Task to carry out. Reproduce each line of the entries that carries "when".

====== Material provided ======

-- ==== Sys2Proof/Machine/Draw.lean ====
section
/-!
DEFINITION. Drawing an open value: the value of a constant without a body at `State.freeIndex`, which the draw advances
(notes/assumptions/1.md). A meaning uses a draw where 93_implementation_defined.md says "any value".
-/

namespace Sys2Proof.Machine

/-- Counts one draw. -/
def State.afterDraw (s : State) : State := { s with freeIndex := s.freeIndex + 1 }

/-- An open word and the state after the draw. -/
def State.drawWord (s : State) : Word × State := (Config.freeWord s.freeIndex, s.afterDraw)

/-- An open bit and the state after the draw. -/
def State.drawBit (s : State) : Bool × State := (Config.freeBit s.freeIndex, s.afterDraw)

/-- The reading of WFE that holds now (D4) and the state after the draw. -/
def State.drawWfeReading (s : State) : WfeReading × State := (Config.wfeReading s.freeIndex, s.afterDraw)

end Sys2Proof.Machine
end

======
====== Material provided ======

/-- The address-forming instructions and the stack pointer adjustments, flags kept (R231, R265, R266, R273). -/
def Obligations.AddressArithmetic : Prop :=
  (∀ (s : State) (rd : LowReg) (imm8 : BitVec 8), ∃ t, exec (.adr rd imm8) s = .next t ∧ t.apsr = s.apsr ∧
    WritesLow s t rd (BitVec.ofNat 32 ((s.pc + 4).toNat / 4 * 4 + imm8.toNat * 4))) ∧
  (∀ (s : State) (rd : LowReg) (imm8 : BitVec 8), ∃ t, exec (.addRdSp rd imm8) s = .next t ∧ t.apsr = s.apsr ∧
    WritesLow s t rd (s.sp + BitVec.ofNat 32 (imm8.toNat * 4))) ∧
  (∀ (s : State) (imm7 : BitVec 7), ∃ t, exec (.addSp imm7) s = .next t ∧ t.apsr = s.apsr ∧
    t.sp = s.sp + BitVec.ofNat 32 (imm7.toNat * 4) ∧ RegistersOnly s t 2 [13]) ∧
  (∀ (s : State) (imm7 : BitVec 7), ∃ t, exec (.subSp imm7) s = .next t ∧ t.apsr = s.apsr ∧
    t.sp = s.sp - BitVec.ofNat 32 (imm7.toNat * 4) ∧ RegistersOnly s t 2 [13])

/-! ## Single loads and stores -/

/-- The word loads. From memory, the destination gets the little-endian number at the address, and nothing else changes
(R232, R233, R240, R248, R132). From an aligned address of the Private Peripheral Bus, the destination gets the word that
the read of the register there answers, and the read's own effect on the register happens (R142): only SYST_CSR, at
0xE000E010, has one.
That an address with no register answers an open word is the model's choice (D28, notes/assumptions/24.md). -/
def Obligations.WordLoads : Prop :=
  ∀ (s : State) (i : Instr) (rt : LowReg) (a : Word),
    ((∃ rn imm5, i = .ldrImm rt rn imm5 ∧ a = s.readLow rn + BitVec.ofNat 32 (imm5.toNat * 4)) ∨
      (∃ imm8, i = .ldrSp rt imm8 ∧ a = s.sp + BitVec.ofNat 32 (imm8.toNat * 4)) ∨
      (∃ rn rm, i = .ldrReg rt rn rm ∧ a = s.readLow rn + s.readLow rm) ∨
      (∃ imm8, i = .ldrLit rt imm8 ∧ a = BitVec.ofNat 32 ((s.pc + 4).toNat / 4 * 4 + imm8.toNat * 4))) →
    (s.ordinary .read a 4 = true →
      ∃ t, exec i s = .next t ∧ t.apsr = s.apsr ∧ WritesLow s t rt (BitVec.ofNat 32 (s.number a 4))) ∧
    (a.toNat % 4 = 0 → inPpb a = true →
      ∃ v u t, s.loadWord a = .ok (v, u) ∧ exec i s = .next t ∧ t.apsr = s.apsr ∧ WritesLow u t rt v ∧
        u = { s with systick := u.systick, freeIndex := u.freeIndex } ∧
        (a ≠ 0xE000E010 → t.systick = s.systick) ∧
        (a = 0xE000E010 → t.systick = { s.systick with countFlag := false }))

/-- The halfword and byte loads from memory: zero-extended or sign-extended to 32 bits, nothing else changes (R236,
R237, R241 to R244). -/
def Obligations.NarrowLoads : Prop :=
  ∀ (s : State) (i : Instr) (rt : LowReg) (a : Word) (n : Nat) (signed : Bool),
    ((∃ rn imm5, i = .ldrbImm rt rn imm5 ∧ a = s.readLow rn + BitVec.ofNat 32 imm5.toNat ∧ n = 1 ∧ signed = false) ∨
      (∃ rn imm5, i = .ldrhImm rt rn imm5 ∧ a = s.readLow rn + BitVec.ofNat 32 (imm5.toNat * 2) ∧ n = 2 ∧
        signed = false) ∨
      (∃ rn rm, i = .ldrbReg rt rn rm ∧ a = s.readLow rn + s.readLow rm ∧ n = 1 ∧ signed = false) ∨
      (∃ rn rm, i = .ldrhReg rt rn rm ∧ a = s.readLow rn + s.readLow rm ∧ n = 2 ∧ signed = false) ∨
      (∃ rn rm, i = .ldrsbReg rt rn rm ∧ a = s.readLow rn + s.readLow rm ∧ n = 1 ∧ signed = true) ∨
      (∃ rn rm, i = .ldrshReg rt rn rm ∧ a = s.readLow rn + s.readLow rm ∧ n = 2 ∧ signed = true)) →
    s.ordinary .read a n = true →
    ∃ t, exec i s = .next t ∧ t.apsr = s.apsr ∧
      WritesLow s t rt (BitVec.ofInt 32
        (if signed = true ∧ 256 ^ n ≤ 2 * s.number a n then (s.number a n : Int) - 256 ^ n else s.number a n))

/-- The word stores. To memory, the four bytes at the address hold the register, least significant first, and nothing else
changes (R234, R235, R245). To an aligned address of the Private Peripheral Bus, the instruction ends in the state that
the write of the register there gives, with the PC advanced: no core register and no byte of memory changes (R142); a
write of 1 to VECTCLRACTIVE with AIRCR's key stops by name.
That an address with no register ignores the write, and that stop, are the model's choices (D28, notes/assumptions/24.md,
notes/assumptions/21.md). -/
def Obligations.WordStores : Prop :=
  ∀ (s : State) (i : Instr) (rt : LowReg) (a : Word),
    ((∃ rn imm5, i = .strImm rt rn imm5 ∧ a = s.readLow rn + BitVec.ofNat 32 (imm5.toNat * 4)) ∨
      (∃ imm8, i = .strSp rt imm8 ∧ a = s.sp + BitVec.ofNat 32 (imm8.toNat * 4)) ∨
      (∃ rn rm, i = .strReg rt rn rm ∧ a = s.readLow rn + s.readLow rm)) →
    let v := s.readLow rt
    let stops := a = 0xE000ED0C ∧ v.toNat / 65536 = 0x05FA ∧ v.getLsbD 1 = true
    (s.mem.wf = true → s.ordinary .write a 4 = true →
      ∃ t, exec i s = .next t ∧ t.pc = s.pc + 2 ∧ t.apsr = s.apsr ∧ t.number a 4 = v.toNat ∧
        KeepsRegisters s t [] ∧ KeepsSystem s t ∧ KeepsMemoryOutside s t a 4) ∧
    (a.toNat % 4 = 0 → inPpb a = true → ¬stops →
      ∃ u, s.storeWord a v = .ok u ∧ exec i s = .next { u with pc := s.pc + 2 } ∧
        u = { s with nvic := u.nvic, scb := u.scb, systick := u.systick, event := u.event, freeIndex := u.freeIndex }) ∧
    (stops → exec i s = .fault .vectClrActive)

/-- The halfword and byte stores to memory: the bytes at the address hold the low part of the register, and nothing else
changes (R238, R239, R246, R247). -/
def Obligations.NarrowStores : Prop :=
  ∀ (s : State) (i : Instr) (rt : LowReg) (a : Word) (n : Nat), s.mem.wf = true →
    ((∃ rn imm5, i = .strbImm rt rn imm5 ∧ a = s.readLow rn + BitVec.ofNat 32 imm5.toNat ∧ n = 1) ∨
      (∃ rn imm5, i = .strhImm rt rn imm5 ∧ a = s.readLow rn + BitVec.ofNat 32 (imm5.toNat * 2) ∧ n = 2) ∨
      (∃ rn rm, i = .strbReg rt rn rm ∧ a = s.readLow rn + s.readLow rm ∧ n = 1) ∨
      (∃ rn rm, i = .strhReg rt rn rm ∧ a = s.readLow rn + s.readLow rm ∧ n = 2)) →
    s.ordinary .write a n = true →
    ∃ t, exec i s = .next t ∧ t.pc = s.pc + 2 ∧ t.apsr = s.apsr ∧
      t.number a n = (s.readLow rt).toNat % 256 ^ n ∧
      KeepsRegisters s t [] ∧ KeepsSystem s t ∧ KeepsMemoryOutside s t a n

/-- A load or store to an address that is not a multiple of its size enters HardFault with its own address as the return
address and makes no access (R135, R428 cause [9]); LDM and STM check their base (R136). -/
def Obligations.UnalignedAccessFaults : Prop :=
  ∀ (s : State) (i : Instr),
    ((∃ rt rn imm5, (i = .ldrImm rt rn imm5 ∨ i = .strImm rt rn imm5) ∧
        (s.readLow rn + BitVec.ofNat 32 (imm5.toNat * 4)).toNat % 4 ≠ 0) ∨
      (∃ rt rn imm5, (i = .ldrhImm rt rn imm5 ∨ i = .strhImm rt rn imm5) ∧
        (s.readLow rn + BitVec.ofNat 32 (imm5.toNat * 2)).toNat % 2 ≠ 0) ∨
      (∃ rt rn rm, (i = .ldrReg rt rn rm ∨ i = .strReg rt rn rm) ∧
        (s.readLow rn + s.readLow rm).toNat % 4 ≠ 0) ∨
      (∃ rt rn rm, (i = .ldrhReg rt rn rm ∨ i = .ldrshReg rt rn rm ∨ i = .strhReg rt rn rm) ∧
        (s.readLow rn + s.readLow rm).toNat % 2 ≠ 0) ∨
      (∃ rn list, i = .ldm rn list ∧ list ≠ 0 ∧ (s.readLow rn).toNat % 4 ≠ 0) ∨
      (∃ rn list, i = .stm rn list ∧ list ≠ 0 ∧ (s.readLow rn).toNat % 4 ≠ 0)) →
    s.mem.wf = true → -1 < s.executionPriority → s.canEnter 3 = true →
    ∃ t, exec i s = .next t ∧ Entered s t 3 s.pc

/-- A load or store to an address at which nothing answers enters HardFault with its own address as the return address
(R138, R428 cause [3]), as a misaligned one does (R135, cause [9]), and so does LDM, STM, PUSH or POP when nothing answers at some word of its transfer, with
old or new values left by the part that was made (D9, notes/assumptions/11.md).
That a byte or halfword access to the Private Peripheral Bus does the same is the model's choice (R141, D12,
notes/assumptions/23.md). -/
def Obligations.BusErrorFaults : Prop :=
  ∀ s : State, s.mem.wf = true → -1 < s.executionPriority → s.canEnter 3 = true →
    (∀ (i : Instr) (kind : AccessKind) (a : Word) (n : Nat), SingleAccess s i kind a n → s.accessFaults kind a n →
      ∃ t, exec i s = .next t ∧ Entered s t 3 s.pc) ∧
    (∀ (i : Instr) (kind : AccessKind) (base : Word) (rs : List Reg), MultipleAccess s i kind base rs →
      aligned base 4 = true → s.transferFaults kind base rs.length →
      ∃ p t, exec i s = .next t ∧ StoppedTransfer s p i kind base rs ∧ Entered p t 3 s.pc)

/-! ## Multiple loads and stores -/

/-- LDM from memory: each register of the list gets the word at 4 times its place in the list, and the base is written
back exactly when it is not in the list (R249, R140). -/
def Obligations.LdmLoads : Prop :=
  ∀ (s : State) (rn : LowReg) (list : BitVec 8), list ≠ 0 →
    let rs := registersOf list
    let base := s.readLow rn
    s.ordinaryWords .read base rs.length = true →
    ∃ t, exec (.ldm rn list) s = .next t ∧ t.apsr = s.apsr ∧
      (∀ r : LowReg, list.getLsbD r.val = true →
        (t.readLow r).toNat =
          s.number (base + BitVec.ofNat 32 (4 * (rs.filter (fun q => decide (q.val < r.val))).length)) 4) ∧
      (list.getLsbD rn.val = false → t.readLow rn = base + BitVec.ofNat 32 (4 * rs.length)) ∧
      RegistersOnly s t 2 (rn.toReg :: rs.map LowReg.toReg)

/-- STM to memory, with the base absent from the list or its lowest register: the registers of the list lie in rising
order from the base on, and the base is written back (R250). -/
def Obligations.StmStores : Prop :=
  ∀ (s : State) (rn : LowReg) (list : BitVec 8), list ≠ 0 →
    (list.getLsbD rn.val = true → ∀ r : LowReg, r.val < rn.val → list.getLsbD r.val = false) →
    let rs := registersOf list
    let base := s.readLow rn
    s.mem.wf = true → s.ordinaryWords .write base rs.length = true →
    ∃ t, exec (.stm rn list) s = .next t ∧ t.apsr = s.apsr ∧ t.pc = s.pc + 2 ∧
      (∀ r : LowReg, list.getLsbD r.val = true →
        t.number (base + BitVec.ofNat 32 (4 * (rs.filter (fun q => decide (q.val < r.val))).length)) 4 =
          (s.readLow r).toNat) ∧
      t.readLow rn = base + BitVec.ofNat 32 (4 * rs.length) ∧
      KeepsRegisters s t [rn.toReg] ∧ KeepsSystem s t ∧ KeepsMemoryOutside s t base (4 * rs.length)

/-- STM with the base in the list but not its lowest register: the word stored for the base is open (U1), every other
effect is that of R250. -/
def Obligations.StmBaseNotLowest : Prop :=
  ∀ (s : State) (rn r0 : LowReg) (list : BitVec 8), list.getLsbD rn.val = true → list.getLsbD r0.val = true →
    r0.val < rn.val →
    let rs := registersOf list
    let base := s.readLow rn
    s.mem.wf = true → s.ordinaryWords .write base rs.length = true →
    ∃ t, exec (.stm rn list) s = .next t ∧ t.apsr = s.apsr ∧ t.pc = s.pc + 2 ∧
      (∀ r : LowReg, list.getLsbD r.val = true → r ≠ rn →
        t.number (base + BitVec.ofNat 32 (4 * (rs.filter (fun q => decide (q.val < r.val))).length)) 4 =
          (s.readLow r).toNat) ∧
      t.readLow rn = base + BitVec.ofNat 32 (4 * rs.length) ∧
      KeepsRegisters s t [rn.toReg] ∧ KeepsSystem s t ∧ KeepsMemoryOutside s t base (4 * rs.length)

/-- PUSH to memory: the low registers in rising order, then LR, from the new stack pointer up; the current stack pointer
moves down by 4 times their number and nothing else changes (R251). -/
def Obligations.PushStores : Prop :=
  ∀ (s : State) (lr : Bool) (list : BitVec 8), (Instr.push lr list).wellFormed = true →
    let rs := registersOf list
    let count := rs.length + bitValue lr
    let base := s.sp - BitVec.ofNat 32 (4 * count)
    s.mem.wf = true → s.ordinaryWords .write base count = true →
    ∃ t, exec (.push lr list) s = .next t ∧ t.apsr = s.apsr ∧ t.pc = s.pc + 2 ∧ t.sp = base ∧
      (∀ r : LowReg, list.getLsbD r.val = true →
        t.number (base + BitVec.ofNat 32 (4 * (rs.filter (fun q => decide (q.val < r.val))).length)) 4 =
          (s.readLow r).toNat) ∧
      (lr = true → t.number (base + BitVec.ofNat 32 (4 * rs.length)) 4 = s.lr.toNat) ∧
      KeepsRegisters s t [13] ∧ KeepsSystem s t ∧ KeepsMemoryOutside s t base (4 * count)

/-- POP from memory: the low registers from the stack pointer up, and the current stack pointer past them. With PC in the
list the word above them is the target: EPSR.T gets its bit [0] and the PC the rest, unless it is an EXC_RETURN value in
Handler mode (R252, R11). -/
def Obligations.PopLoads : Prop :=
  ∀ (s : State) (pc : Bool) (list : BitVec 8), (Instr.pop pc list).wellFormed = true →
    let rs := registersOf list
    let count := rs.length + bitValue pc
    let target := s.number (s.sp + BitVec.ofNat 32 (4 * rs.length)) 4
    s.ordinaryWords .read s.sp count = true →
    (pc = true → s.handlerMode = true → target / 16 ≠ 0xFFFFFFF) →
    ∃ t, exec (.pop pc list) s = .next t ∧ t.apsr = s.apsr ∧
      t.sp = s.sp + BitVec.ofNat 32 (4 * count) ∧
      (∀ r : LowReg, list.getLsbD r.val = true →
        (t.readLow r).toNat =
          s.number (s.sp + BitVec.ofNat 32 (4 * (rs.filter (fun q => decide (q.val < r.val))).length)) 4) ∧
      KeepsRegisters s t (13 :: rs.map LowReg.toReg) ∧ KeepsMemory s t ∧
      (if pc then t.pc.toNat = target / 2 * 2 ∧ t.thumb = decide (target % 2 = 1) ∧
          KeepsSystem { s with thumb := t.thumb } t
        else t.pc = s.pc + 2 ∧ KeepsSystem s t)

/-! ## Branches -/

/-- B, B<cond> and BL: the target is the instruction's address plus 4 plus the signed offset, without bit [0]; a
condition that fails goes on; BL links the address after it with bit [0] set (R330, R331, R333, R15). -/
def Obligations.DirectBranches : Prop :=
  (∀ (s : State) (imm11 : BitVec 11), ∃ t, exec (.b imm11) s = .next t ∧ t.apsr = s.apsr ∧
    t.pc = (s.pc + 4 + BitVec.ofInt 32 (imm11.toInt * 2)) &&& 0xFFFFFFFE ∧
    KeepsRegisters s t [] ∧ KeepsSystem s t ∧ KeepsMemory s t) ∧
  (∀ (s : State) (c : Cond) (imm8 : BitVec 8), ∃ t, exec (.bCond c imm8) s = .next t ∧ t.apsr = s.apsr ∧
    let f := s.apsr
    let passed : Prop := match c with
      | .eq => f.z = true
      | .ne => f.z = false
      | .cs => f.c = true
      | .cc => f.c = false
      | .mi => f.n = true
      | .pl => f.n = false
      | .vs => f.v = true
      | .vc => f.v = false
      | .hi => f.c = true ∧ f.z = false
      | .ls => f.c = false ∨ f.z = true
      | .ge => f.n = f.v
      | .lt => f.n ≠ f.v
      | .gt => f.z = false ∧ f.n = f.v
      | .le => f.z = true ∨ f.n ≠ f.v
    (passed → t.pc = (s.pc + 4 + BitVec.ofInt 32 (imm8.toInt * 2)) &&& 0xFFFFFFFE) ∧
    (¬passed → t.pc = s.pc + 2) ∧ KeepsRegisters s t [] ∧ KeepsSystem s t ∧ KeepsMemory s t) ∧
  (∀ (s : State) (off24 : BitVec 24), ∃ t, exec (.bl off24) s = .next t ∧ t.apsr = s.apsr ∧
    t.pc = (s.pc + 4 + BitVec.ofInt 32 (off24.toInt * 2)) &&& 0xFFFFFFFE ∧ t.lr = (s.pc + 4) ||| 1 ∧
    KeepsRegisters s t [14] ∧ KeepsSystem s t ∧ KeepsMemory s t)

======

Output of the task.
(R138, R428 cause [3]), as a misaligned one does (R135, cause [9]), and so does LDM, STM, PUSH or POP when nothing answers at some word of its transfer, with
back exactly when it is not in the list (R249, R140). -/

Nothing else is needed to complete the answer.